# Bora Bora in late December - Any thoughts or recommendations



## SrSeabass (Aug 10, 2008)

We are looking to charter in French Polynesia in late December. Given this is the start of the wet season and the recent tsunami activity im anxious to get some opinions on weather and safety. My prior charter experience was BVI so I anticipate this will be more challenging.

Thanks in advance!


----------



## TSOJOURNER (Dec 16, 1999)

I was living in French Polynesia for about 3 years. Never got problems in december neither others months during my stay. We had a <tsunami> evacuation but when it came ashore, it was a 2cm tsunami. Just a joke.

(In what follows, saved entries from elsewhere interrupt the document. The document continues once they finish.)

-- ==== Sys2Proof/Machine/ExecFault.lean ====
section
/-!
DEFINITION. The meanings of the commands of the fault manager, Assayer and the Scrivener recorder (R300–R322).
-/

namespace Sys2Proof.Machine

/-- ERROR_DETECTED (R303–R305). -/
def execErrorDetected (e : Element) (kind : Byte) (detail : BitVec 24) (s : State) : Host.Outcome State Fault Refusal :=
  finishGuard s (errorOp s e kind.toNat detail.toNat)

/-- ECC_CORR (R302). -/
def execEccCorr (page : Fin 128) (group : BitVec 20) (s : State) : Host.Outcome State Fault Refusal :=
  finishGuard s (eccCorrOp s (cellWord page.val group.toNat))

/-- DISCARD_COMPLETE (R311). -/
def execDiscardComplete (s : State) : Host.Outcome State Fault Refusal := finishGuard s (budgetSettle s (discardCompleteOp s))

/-- ASSAYER_TEST_START (R305). -/
def execAssayerTestStart (e : Element) (s : State) : Host.Outcome State Fault Refusal := finish s (testStartOp s e)

/-- ASSAYER_TEST_DONE (R303–R309). -/
def execAssayerTestDone (e : Element) (pass : Bool) (s : State) : Host.Outcome State Fault Refusal :=
  finishGuard s (freezeRetired s (budgetSettle s (testDoneOp s e pass)))

/-- TRANSIENT_WINDOW_CLOSE (R304). -/
def execTransientWindowClose (e : Element) (s : State) : Host.Outcome State Fault Refusal :=
  finish s (windowCloseOp s e)

/-- PATROL_TEST (R310). -/
def execPatrolTest (e : Element) (pass : Bool) (s : State) : Host.Outcome State Fault Refusal :=
  finishGuard s (freezeRetired s (patrolOp s e pass))

/-- SELFTEST_START (R315): a write to a page's SELFTEST_CTRL. -/
def execSelftestStart (i : Init) (page : Fin 128) (v : Word) (s : State) : Host.Outcome State Fault Refusal :=
  finishClock s (submitWrite s i (reg page.val 0x038) v)

/-- FLTM_ACK (R314). -/
def execFltmAck (i : Init) (s : State) : Host.Outcome State Fault Refusal :=
  finishClock s (submitWrite s i (reg pFLTM 0x08C) 1)

/-- FIRE (R316): SCRV.CMD = FIRE. -/
def execFire (i : Init) (s : State) : Host.Outcome State Fault Refusal :=
  finishClock s (submitWrite s i (reg pSCRV 0x084) 3)

/-- CAPTURE (R317). -/
def execCapture (s : State) : Host.Outcome State Fault Refusal := finish s (captureOp s)

/-- RECORD_WRITE (R319). -/
def execRecordWrite (s : State) : Host.Outcome State Fault Refusal := finish s (recordOp s)

/-- FREEZE (R320). -/
def execFreeze (i : Init) (s : State) : Host.Outcome State Fault Refusal :=
  finishClock s (submitWrite s i (reg pSCRV 0x084) 1)

/-- UNFREEZE (R320). -/
def execUnfreeze (i : Init) (s : State) : Host.Outcome State Fault Refusal :=
  finishClock s (submitWrite s i (reg pSCRV 0x084) 2)

/-- FREEZE_TIMEOUT (R320). -/
def execFreezeTimeout (s : State) : Host.Outcome State Fault Refusal := finish s (freezeLimit s)

/-- CLEAR_PERM (R319). -/
def execClearPerm (i : Init) (s : State) : Host.Outcome State Fault Refusal :=
  finishClock s (submitWrite s i (reg pSCRV 0x084) 4)

end Sys2Proof.Machine
end

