-- ==== Sys2Proof/Machine/ExecLane.lean ====
section
/-!
DEFINITION. The meanings of Loom's instructions (R93–R99): each acts on the lane that executes its segment, and leaves a lane that
executes none as it is.
-/

namespace Sys2Proof.Machine

/-- NOP (R94). -/
def execLmNop (l : LaneNo) (s : State) : Host.Outcome State Fault Refusal := finish s (onLane s l id)

/-- END (R94): the segment's results are recorded. -/
def execLmEnd (l : LaneNo) (s : State) : Host.Outcome State Fault Refusal := finish s (segEnd s l)

/-- LDP (R94, R93): the point's value in the scan's image, converted to type T. -/
def execLmLdp (l : LaneNo) (t : Ty) (d : Wr) (x : BitVec 16) (s : State) : Host.Outcome State Fault Refusal :=
  finish s (onLane s l fun la =>
    let v := imageOf s la x.toNat
    la.res2 d (conv v.ty t v.val))

/-- LDQ (R94). -/
def execLmLdq (l : LaneNo) (d : Wr) (x : BitVec 16) (s : State) : Host.Outcome State Fault Refusal :=
  finish s (onLane s l fun la => la.set d (w32 (imageOf s la x.toNat).qual))

/-- LDST (R63). -/
def execLmLdst (l : LaneNo) (d : Wr) (x : BitVec 16) (s : State) : Host.Outcome State Fault Refusal :=
  finish s (onLane s l fun la => la.set d (stationStat s la x.toNat))

/-- STP (R95). -/
def execLmStp (l : LaneNo) (t : Ty) (d : Wr) (x : BitVec 16) (s : State) : Host.Outcome State Fault Refusal :=
  finish s (onLane s l fun la => stageOut s la t x.toNat (la.get d))

/-- STPC (R94): as STP when CF is 1, but that it sets no flag. -/
def execLmStpc (l : LaneNo) (t : Ty) (d : Wr) (x : BitVec 16) (s : State) : Host.Outcome State Fault Refusal :=
  finish s (onLane s l fun la =>
    if la.cf then stageVal la x.toNat (conv t (outType s x.toNat) (la.get d)).1 else la)

/-- RLS (R95). -/
def execLmRls (l : LaneNo) (x : BitVec 16) (s : State) : Host.Outcome State Fault Refusal :=
  finish s (onLane s l fun la => { la with res := { la.res with outs := ins la.res.outs x.toNat .relinquish } })

/-- LDS (R94). -/
def execLmLds (l : LaneNo) (d : Wr) (x : BitVec 16) (s : State) : Host.Outcome State Fault Refusal :=
  finish s (onLane s l fun la => la.set d (readWord s la (stateWord s la x.toNat)))

/-- STS (R94). -/
def execLmSts (l : LaneNo) (d : Wr) (x : BitVec 16) (s : State) : Host.Outcome State Fault Refusal :=
  finish s (onLane s l fun la => stageWord s la x.toNat (la.get d))

/-- LDI (R94). -/
def execLmLdi (l : LaneNo) (t : Ty) (d : Wr) (imm : BitVec 16) (s : State) : Host.Outcome State Fault Refusal :=
  finish s (onLane s l fun la => la.set d (immOf t imm))

/-- LDIH (R94): the low half is kept. -/
def execLmLdih (l : LaneNo) (d : Wr) (imm : BitVec 16) (s : State) : Host.Outcome State Fault Refusal :=
  finish s (onLane s l fun la => la.set d (setFld (la.get d) 16 16 imm.toNat))

/-- MOV (R94). -/
def execLmMov (l : LaneNo) (d a : Wr) (s : State) : Host.Outcome State Fault Refusal :=
  finish s (onLane s l fun la => la.set d (la.get a))

/-- SEL (R94). -/
def execLmSel (l : LaneNo) (d a b x : Wr) (s : State) : Host.Outcome State Fault Refusal :=
  finish s (onLane s l fun la => la.set d (if la.get x ≠ 0 then la.get a else la.get b))

/-- CVT (R93). -/
def execLmCvt (l : LaneNo) (t : Ty) (d a : Wr) (src : Ty) (s : State) : Host.Outcome State Fault Refusal :=
  finish s (onLane s l fun la => la.res2 d (conv src t (la.get a)))

/-- ADD (R94). -/
def execLmAdd (l : LaneNo) (t : Ty) (d a b : Wr) (s : State) : Host.Outcome State Fault Refusal :=
  finish s (onLane s l fun la => la.res2 d (opAdd t (la.get a) (la.get b)))

/-- SUB (R94). -/
def execLmSub (l : LaneNo) (t : Ty) (d a b : Wr) (s : State) : Host.Outcome State Fault Refusal :=
  finish s (onLane s l fun la => la.res2 d (opSub t (la.get a) (la.get b)))

/-- MUL (R94). -/
def execLmMul (l : LaneNo) (t : Ty) (d a b : Wr) (s : State) : Host.Outcome State Fault Refusal :=
  finish s (onLane s l fun la => la.res2 d (opMul t (la.get a) (la.get b)))

/-- DIV (R93): the quotient of BOOL by zero is a free value (log 4). -/
def execLmDiv (l : LaneNo) (t : Ty) (d a b : Wr) (s : State) : Host.Outcome State Fault Refusal :=
  finish s
    (if t = .bool ∧ (lane s l).get b = 0 then onLaneFree s l fun la fr => la.res2 d (opDiv fr t (la.get a) (la.get b))
     else onLane s l fun la => la.res2 d (opDiv 0 t (la.get a) (la.get b)))

/-- MOD (R94): the INT32 remainder. -/
def execLmMod (l : LaneNo) (d a b : Wr) (s : State) : Host.Outcome State Fault Refusal :=
  finish s (onLane s l fun la => la.res2 d (opMod (la.get a) (la.get b)))

/-- NEG (R94). -/
def execLmNeg (l : LaneNo) (t : Ty) (d a : Wr) (s : State) : Host.Outcome State Fault Refusal :=
  finish s (onLane s l fun la => la.res2 d (opNeg t (la.get a)))

/-- ABS (R94). -/
def execLmAbs (l : LaneNo) (t : Ty) (d a : Wr) (s : State) : Host.Outcome State Fault Refusal :=
  finish s (onLane s l fun la => la.res2 d (opAbs t (la.get a)))

/-- MIN (R94). -/
def execLmMin (l : LaneNo) (t : Ty) (d a b : Wr) (s : State) : Host.Outcome State Fault Refusal :=
  finish s (onLane s l fun la => la.res2 d (opMin t (la.get a) (la.get b)))

/-- MAX (R94). -/
def execLmMax (l : LaneNo) (t : Ty) (d a b : Wr) (s : State) : Host.Outcome State Fault Refusal :=
  finish s (onLane s l fun la => la.res2 d (opMax t (la.get a) (la.get b)))

/-- The sum of ADDI (R94): the immediate is added as a raw pattern; BOOL keeps 0 or 1 (log 27). -/
def addImm (t : Ty) (w : Word) (imm : BitVec 16) : Res :=
  match t with
  | .bool => boolRes (sw w + imm.toInt)
  | _ => satI (sw w + imm.toInt)

/-- ADDI (R94): what a raw pattern adds to a FLOAT32 the spec does not state, a free value (log 4). -/
def execLmAddi (l : LaneNo) (t : Ty) (d : Wr) (imm : BitVec 16) (s : State) : Host.Outcome State Fault Refusal :=
  finish s
    (if t = .float32 then onLaneFree s l fun la fr => la.set d fr
     else onLane s l fun la => la.res2 d (addImm t (la.get d) imm))

/-- A comparison into WD and CF (R94). -/
def relOp (r : Rel) (t : Ty) (d a b : Wr) (la : Lane) : Lane :=
  let o := opRel r t (la.get a) (la.get b)
  ({ la with cf := o.1 }.set d (w32 (b2n o.1))).flag o.2

/-- CEQ (R94). -/
def execLmCeq (l : LaneNo) (t : Ty) (d a b : Wr) (s : State) : Host.Outcome State Fault Refusal :=
  finish s (onLane s l (relOp .eq t d a b))

/-- CNE (R94). -/
def execLmCne (l : LaneNo) (t : Ty) (d a b : Wr) (s : State) : Host.Outcome State Fault Refusal :=
  finish s (onLane s l (relOp .ne t d a b))

/-- CLT (R94). -/
def execLmClt (l : LaneNo) (t : Ty) (d a b : Wr) (s : State) : Host.Outcome State Fault Refusal :=
  finish s (onLane s l (relOp .lt t d a b))

/-- CLE (R94). -/
def execLmCle (l : LaneNo) (t : Ty) (d a b : Wr) (s : State) : Host.Outcome State Fault Refusal :=
  finish s (onLane s l (relOp .le t d a b))

/-- CGT (R94). -/
def execLmCgt (l : LaneNo) (t : Ty) (d a b : Wr) (s : State) : Host.Outcome State Fault Refusal :=
  finish s (onLane s l (relOp .gt t d a b))

/-- CGE (R94). -/
def execLmCge (l : LaneNo) (t : Ty) (d a b : Wr) (s : State) : Host.Outcome State Fault Refusal :=
  finish s (onLane s l (relOp .ge t d a b))

/-- AND (R94), bitwise on the patterns; a BOOL result other than 0 is stored as 1 (R93, log 27). -/
def execLmAnd (l : LaneNo) (t : Ty) (d a b : Wr) (s : State) : Host.Outcome State Fault Refusal :=
  finish s (onLane s l fun la => la.set d (storeT t (la.get a &&& la.get b)))

/-- OR (R94). -/
def execLmOr (l : LaneNo) (t : Ty) (d a b : Wr) (s : State) : Host.Outcome State Fault Refusal :=
  finish s (onLane s l fun la => la.set d (storeT t (la.get a ||| la.get b)))

/-- XOR (R94). -/
def execLmXor (l : LaneNo) (t : Ty) (d a b : Wr) (s : State) : Host.Outcome State Fault Refusal :=
  finish s (onLane s l fun la => la.set d (storeT t (la.get a ^^^ la.get b)))

/-- NOT (R94). -/
def execLmNot (l : LaneNo) (t : Ty) (d a : Wr) (s : State) : Host.Outcome State Fault Refusal :=
  finish s (onLane s l fun la => la.set d (opNot t (la.get a)))

/-- SHL (R94). -/
def execLmShl (l : LaneNo) (t : Ty) (d a b : Wr) (s : State) : Host.Outcome State Fault Refusal :=
  finish s (onLane s l fun la => la.set d (storeT t (opShl (la.get a) (la.get b))))

/-- SHR (R94). -/
def execLmShr (l : LaneNo) (t : Ty) (d a b : Wr) (s : State) : Host.Outcome State Fault Refusal :=
  finish s (onLane s l fun la => la.set d (storeT t (opShr t (la.get a) (la.get b))))

/-- BTST (R94). -/
def execLmBtst (l : LaneNo) (d a : Wr) (x : BitVec 5) (s : State) : Host.Outcome State Fault Refusal :=
  finish s (onLane s l fun la =>
    let v := bit (la.get a) x.toNat
    { la with cf := v }.set d (w32 (b2n v)))

/-- ANDI (R94): the immediate is zero-extended. -/
def execLmAndi (l : LaneNo) (t : Ty) (d : Wr) (imm : BitVec 16) (s : State) : Host.Outcome State Fault Refusal :=
  finish s (onLane s l fun la => la.set d (storeT t (la.get d &&& imm.setWidth 32)))

/-- ORI (R94): the immediate is zero-extended. -/
def execLmOri (l : LaneNo) (t : Ty) (d : Wr) (imm : BitVec 16) (s : State) : Host.Outcome State Fault Refusal :=
  finish s (onLane s l fun la => la.set d (storeT t (la.get d ||| imm.setWidth 32)))

/-- LIM (R94). -/
def execLmLim (l : LaneNo) (t : Ty) (d a b x : Wr) (s : State) : Host.Outcome State Fault Refusal :=
  finish s (onLane s l fun la => la.res2 d (opLim t (la.get a) (la.get b) (la.get x)))

/-- SCL (R94). -/
def execLmScl (l : LaneNo) (t : Ty) (d a b x : Wr) (s : State) : Host.Outcome State Fault Refusal :=
  finish s (onLane s l fun la => la.res2 d (opScl t (la.get a) (la.get b) (la.get x)))

/-- INTP (R94). -/
def execLmIntp (l : LaneNo) (t : Ty) (d : Wr) (x : BitVec 16) (s : State) : Host.Outcome State Fault Refusal :=
  finish s (onLaneFree s l fun la fr => intpOp s t d x.toNat la fr)

/-- TON (R97). -/
def execLmTon (l : LaneNo) (d a : Wr) (inst : BitVec 14) (s : State) : Host.Outcome State Fault Refusal :=
  finish s (onLane s l (timerOp s tonRule d a inst.toNat))

/-- TOF (R97). -/
def execLmTof (l : LaneNo) (d a : Wr) (inst : BitVec 14) (s : State) : Host.Outcome State Fault Refusal :=
  finish s (onLane s l (timerOp s tofRule d a inst.toNat))

/-- TP (R97). -/
def execLmTp (l : LaneNo) (d a : Wr) (inst : BitVec 14) (s : State) : Host.Outcome State Fault Refusal :=
  finish s (onLane s l (timerOp s tpRule d a inst.toNat))

/-- CTU (R98). -/
def execLmCtu (l : LaneNo) (d a : Wr) (inst : BitVec 14) (s : State) : Host.Outcome State Fault Refusal :=
  finish s (onLane s l (counterOp s ctuRule d a inst.toNat))

/-- CTD (R98). -/
def execLmCtd (l : LaneNo) (d a : Wr) (inst : BitVec 14) (s : State) : Host.Outcome State Fault Refusal :=
  finish s (onLane s l (counterOp s ctdRule d a inst.toNat))

/-- RTRIG (R99). -/
def execLmRtrig (l : LaneNo) (d a : Wr) (inst : BitVec 14) (s : State) : Host.Outcome State Fault Refusal :=
  finish s (onLane s l (edgeOp s true d a inst.toNat))

/-- FTRIG (R99). -/
def execLmFtrig (l : LaneNo) (d a : Wr) (inst : BitVec 14) (s : State) : Host.Outcome State Fault Refusal :=
  finish s (onLane s l (edgeOp s false d a inst.toNat))

/-- LSPW (R94). -/
def execLmLspw (l : LaneNo) (d : Wr) (x : BitVec 16) (s : State) : Host.Outcome State Fault Refusal :=
  finish s (onLane s l fun la => { la with res := { la.res with sps := ins la.res.sps x.toNat (la.get d) } })

/-- LSTR (R94). -/
def execLmLstr (l : LaneNo) (d : Wr) (x : BitVec 16) (s : State) : Host.Outcome State Fault Refusal :=
  finish s (onLane s l fun la => la.set d (loopWord s la (2 * x.toNat)))

/-- LOUT (R94). -/
def execLmLout (l : LaneNo) (d : Wr) (x : BitVec 16) (s : State) : Host.Outcome State Fault Refusal :=
  finish s (onLane s l fun la => la.set d (loopWord s la (2 * x.toNat + 1)))

/-- EMIT (R95). -/
def execLmEmit (l : LaneNo) (d : Wr) (imm : BitVec 16) (s : State) : Host.Outcome State Fault Refusal :=
  finish s (onLane s l fun la => emitOp s imm.toNat (la.get d) la)

/-- RDF (R94, R96). -/
def execLmRdf (l : LaneNo) (d : Wr) (s : State) : Host.Outcome State Fault Refusal :=
  finish s (onLane s l fun la => la.set d (w32 la.fl))

/-- CLF (R94). -/
def execLmClf (l : LaneNo) (s : State) : Host.Outcome State Fault Refusal :=
  finish s (onLane s l fun la => { la with fl := 0 })

end Sys2Proof.Machine
end

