-- ==== Sys2Proof/Machine/ExecReg.lean ====
section
/-!
DEFINITION. The meanings of register accesses without a row of their own and of TOLL's events (R6, R7, R14–R32).
-/

namespace Sys2Proof.Machine

/-- REGISTER_WRITE (R6, R350): a write with partial byte enables is none. -/
def execRegisterWrite (i : Init) (addr : BitVec 20) (be : BitVec 4) (v : Word) (s : State) :
    Host.Outcome State Fault Refusal :=
  let a := addr.toNat
  finishClock s
    (if be = 0xF then submitWrite s i a v
     else submitPlain s i.who (clsFor s i) (.regWritePart a)
       (if i.who = .host then .host a true else .own i.who a))

/-- RC_READ (R7, R334). -/
def execRcRead (i : Init) (addr : BitVec 20) (s : State) : Host.Outcome State Fault Refusal :=
  finishClock s (submitRead s i addr.toNat)

/-- ACCOUNTING_WINDOW_START (R14): the count reaches a window start. -/
def execAccountingWindowStart (pos : Nat) (s : State) : Host.Outcome State Fault Refusal :=
  finishClock s (windowOp s pos)

/-- REQUEST_GRANT (R16, R19–R21). -/
def execRequestGrant (res : Fin 9) (s : State) : Host.Outcome State Fault Refusal :=
  finishClock s (grantOp s res.val)

/-- DELAY_BUDGET_EXPIRY (R24). -/
def execDelayBudgetExpiry (res : Fin 9) (s : State) : Host.Outcome State Fault Refusal :=
  finishClock s (budgetExpiry s res.val)

end Sys2Proof.Machine
end

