/-- The frame groups that a received frame completes feed their points within the budgets of class CONTROL (R26). -/
def groupCalm (s : State) (n : Fin 8) (f : BusFrame) : Prop :=
  ∀ o, filterFor s n.val f = some (3, o) → ptCalm s (.hw (Fin.ofNat 128 (mbPg n.val))) (groupCost s n.val o f)

/-- The field region's point updates stay within the budgets of class CONTROL (R26). -/
def fieldCalm (s : State) (n : Nat) : Prop := ptCalm s (.hw (Fin.ofNat 128 pFIO)) n

/-! ### The display -/

/-- The state in which a due frame's work is chosen (R271–R275). -/
def atFrame (s : State) : State := framePrepare { s with sgn := { s.sgn with due := false } }

/-- A due frame's scan-out requests stay within the budgets of their class (R26, R265). -/
def frameCalm (s : State) : Prop :=
  ∀ k ∈ fabricPath (srcRegion (.hw (Fin.ofNat 128 pSGN))) none ++ [5],
    overBudget (atFrame s) (.hw (Fin.ofNat 128 pSGN)) (scanCls (atFrame s)) k (ceilDiv (frameBytes (atFrame s)) 64) = false

/-- The fabric cycle at which the frame in scan-out has been shifted out (R266). -/
def frameOver (s : State) : Nat := s.sgn.scanAt + frameLen s * pclkCycles s

/-! ### The network -/

/-- Counter `k` of a port, its low word (R222). -/
def cnt (s : State) (n k : Nat) : Word := rd s (reg (ethPg n) (ethCntOff k))

/-- The frame on the wire of a port and the jobs behind it, as they were. -/
def sameJobs (s t : State) (n : Nat) : Prop :=
  (ethPort t n).onWire = (ethPort s n).onWire ∧ (ethPort t n).jobs = (ethPort s n).jobs

/-- A complete message of a type stands first among those of its slot and SEQ, no request for it waits nor is held, no other
message's entries wait to be sent on, the engine runs and the session service has room, and its session is open with SEQs left. -/
def msgAt (s : State) (n sq ty : Nat) (m : OpxMsg) : Prop :=
  inboxMsg s n sq = some m ∧ m.type_ = ty ∧ (∀ r ∈ s.toll.waiting, r.body ≠ .message n sq) ∧ s.toll.held = [] ∧
    (∀ a ∈ s.toll.asm, a.todo = [] ∧ (a.svc = true ∨ a.slot ≠ n ∨ a.tag ≠ sq)) ∧ msgQueue s m.cls < 4096 ∧
    runs s pOPX = true ∧ (session s n).open_ = true ∧ (session s n).txSeq < 0xFFFFFFFF

/-- The session service grants the message at once: its class is within the ceiling and its session holds the right of its
type (R232, R234), and nothing of R343 refuses it; `u` is the state after the grant. -/
def msgServed (s : State) (n sq ty : Nat) (m : OpxMsg) (u : State) : Prop :=
  msgAt s n sq ty m ∧ entered s (newReq s (sessWho n) m.cls (.message n sq) .none) = some u ∧
    (∀ k, typeRight ty = some k → hasRight u (sessWho n) k = true) ∧ leaseRefused u m = false

/-- The Daybook admits the change that a message makes of its own at once (R201). -/
def msgLogged (u : State) (m : OpxMsg) : Prop :=
  (passes [8] u { newReq u (sessWho m.slot) m.cls (.message m.slot m.sq) .none with path := [], logging := true }).isSome = true

/-- A message has been answered: its one reply follows the messages sent before (R232). -/
def replied (s t : State) (m : OpxMsg) (ty out : Nat) (body : List Byte) : Prop :=
  t.opx.outq = s.opx.outq ++ [⟨ty, 3, m.cls, m.slot, m.sq, out, body⟩]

tsunami and hurricane are part of living on tropical islands. It happens less than we think. Problem is link to the fact when it happens, it is brodcasted every where across north america and europe. When you are on the island, it is usually less drama than it is showing on TV. I also had a 4 days hurricane in the indian ocean (with a 5 minutes of peace while in the eye) and I am still alive.

Don't worry, you will be in a safe place.


----------



## Omatako (Sep 14, 2003)

Read this and decide.

Landfalls of paradise: cruising ... - Google Books

Tsunami are not seasonal and are rare anywhere.


----------



## Hesper (May 4, 2006)

I was there in February 2007. In two weeks there were three days of gentle breezes, otherwise dead calm. Go figure.


----------



## SiberianSea (Sep 21, 2010)

I spent last winter there and was on Moorea Island when storm "Oli" came through. Although Bora Bora got a more dammage none of the sailboats at anchor at Moorea were harmed. Bora Bora is WAY overrated. Yes it looks just like the photo's but the island itself is not as it might seem. There is trash and garbage tossed about and its very very expensive. Just to stand there and smell the sea air seems to cost money. Right next to Bora Bora is Huahine island. There you can get away from the club med. types and have room to explore. But Moorea is the place. Honestly Moorea has nice anchorages, wonderful diving and swimming with many small village stores found along the road that circles the whole island. For a small fee there is a high speed ferry that runs between Moorea and Tahiti. Tahiti has much lower cost supplies. Other wonderful places are the atolls Rangiroa, Mataiva, Tetiaroa, Raiatea and Tahaa. Your goin' to love French Polynesia.


----------